# ABOUT THIS TASK
Every entry below must be reproduced exactly.

[Source records]

-- ==== Sys2Proof/Tests/Slice0.lean ====
section
/-! SUPPORT. The sitting's own tests: ill-formed terms, codes written out from the spec, single steps of its vectors, and for
every statement with hypotheses a state and operands that meet them. -/

-- The kernel evaluates these tests one after another: begun all at once they need more threads than a checker has.
set_option Elab.async false

open Sys2Proof Sys2Proof.Machine

namespace Sys2Proof.Tests

/-! ### Ill-formed terms: one for each check of `wellFormed` -/

/-- A request with the given payload. -/
def req (payload : List Word) : Req := { orgPort := 0, orgId := 0, dstPort := 0, payload := payload }

theorem test_wf_next : wellFormed defaultParams (.actNext 36) = false := by decide
theorem test_wf_or : wellFormed defaultParams (.actOr 18) = false := by decide
theorem test_wf_push : wellFormed defaultParams (.actPush 18) = false := by decide
theorem test_wf_count : wellFormed defaultParams (.rdiMc (req (List.replicate 256 0))) = false := by decide +kernel
theorem test_wf_function : wellFormed defaultParams (.getcondCtrl (req [2])) = false := by decide
theorem test_wf_no_function : wellFormed defaultParams (.getmediaMc (req [])) = false := by decide
theorem test_wf_lcd_function : wellFormed defaultParams (.getmediaLcd (req [2])) = false := by decide
theorem test_wf_write_length : wellFormed defaultParams (.bwriteMc (req (2 :: 5 :: List.replicate 31 0))) = false := by decide +kernel
theorem test_wf_write_phase : wellFormed defaultParams (.bwriteVib (req [0x100, 0x00040000, 0])) = false := by decide +kernel
theorem test_wf_lcd_length : wellFormed defaultParams (.bwriteLcd (req [4, 0])) = false := by decide
theorem test_wf_read_phase : wellFormed defaultParams (.breadMc (req [2, 0x00010006])) = false := by decide +kernel
theorem test_wf_complete_phase : wellFormed defaultParams (.bcompleteMc (req [2, 0x00030005])) = false := by decide +kernel
theorem test_wf_condition_length : wellFormed defaultParams (.setcondVib (req [0x100])) = false := by decide
theorem test_wf_not_ours : wellFormed defaultParams (.notOurs (req []) 0x20 1) = false := by decide
theorem test_wf_unrec_other : wellFormed defaultParams (.unrec (req []) 0x21 1) = false := by decide
theorem test_wf_unrec_known : wellFormed defaultParams (.unrec (req []) 0x01 1) = false := by decide +kernel
theorem test_wf_bad_phase : wellFormed defaultParams (.badPhase (req [2, 5]) 0x01 11) = false := by decide +kernel

/-! ### Codes written out from the spec decode to their operations -/

/-- R160. -/
theorem test_decode_sample : decode defaultParams (.sample 0x88) = .ok (.sample 0x88) := by decide +kernel

/-- R149, entry of IDLE and 0x88. -/
theorem test_decode_act_next : decode defaultParams (.tte .next 0x0004) = .ok (.actNext 4) := by decide +kernel

/-- R149, entry of START8 and 0xB8. -/
theorem test_decode_act_reset : decode defaultParams (.tte .reset 0x0490) = .ok (.actReset) := by decide +kernel

/-- R149, entry of B1 and 0x84. -/
theorem test_decode_act_or : decode defaultParams (.tte .or 0x1019) = .ok (.actOr 4) := by decide +kernel

/-- R149, entry of D3 and 0xD2. -/
theorem test_decode_act_push : decode defaultParams (.tte .push 0x384E) = .ok (.actPush 14) := by decide +kernel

# YOUR RESPONSE
-- ==== Sys2Proof/Tests/Slice0.lean ====
section
/-! SUPPORT. The sitting's own tests: ill-formed terms, codes written out from the spec, single steps of its vectors, and for
every statement with hypotheses a state and operands that meet them. -/

-- The kernel evaluates these tests one after another: begun all at once they need more threads than a checker has.
set_option Elab.async false

open Sys2Proof Sys2Proof.Machine

namespace Sys2Proof.Tests

/-! ### Ill-formed terms: one for each check of `wellFormed` -/

/-- A request with the given payload. -/
def req (payload : List Word) : Req := { orgPort := 0, orgId := 0, dstPort := 0, payload := payload }

theorem test_wf_next : wellFormed defaultParams (.actNext 36) = false := by decide
theorem test_wf_or : wellFormed defaultParams (.actOr 18) = false := by decide
theorem test_wf_push : wellFormed defaultParams (.actPush 18) = false := by decide
theorem test_wf_count : wellFormed defaultParams (.rdiMc (req (List.replicate 256 0))) = false := by decide +kernel
theorem test_wf_function : wellFormed defaultParams (.getcondCtrl (req [2])) = false := by decide
theorem test_wf_no_function : wellFormed defaultParams (.getmediaMc (req [])) = false := by decide
theorem test_wf_lcd_function : wellFormed defaultParams (.getmediaLcd (req [2])) = false := by decide
theorem test_wf_write_length : wellFormed defaultParams (.bwriteMc (req (2 :: 5 :: List.replicate 31 0))) = false := by decide +kernel
theorem test_wf_write_phase : wellFormed defaultParams (.bwriteVib (req [0x100, 0x00040000, 0])) = false := by decide +kernel
theorem test_wf_lcd_length : wellFormed defaultParams (.bwriteLcd (req [4, 0])) = false := by decide
theorem test_wf_read_phase : wellFormed defaultParams (.breadMc (req [2, 0x00010006])) = false := by decide +kernel
theorem test_wf_complete_phase : wellFormed defaultParams (.bcompleteMc (req [2, 0x00030005])) = false := by decide +kernel
theorem test_wf_condition_length : wellFormed defaultParams (.setcondVib (req [0x100])) = false := by decide
theorem test_wf_not_ours : wellFormed defaultParams (.notOurs (req []) 0x20 1) = false := by decide
theorem test_wf_unrec_other : wellFormed defaultParams (.unrec (req []) 0x21 1) = false := by decide
theorem test_wf_unrec_known : wellFormed defaultParams (.unrec (req []) 0x01 1) = false := by decide +kernel
theorem test_wf_bad_phase : wellFormed defaultParams (.badPhase (req [2, 5]) 0x01 11) = false := by decide +kernel

/-! ### Codes written out from the spec decode to their operations -/

/-- R160. -/
theorem test_decode_sample : decode defaultParams (.sample 0x88) = .ok (.sample 0x88) := by decide +kernel

/-- R149, entry of IDLE and 0x88. -/
theorem test_decode_act_next : decode defaultParams (.tte .next 0x0004) = .ok (.actNext 4) := by decide +kernel

/-- R149, entry of START8 and 0xB8. -/
theorem test_decode_act_reset : decode defaultParams (.tte .reset 0x0490) = .ok (.actReset) := by decide +kernel

/-- R149, entry of B1 and 0x84. -/
theorem test_decode_act_or : decode defaultParams (.tte .or 0x1019) = .ok (.actOr 4) := by decide +kernel

/-- R149, entry of D3 and 0xD2. -/
theorem test_decode_act_push : decode defaultParams (.tte .push 0x384E) = .ok (.actPush 14) := by decide +kernel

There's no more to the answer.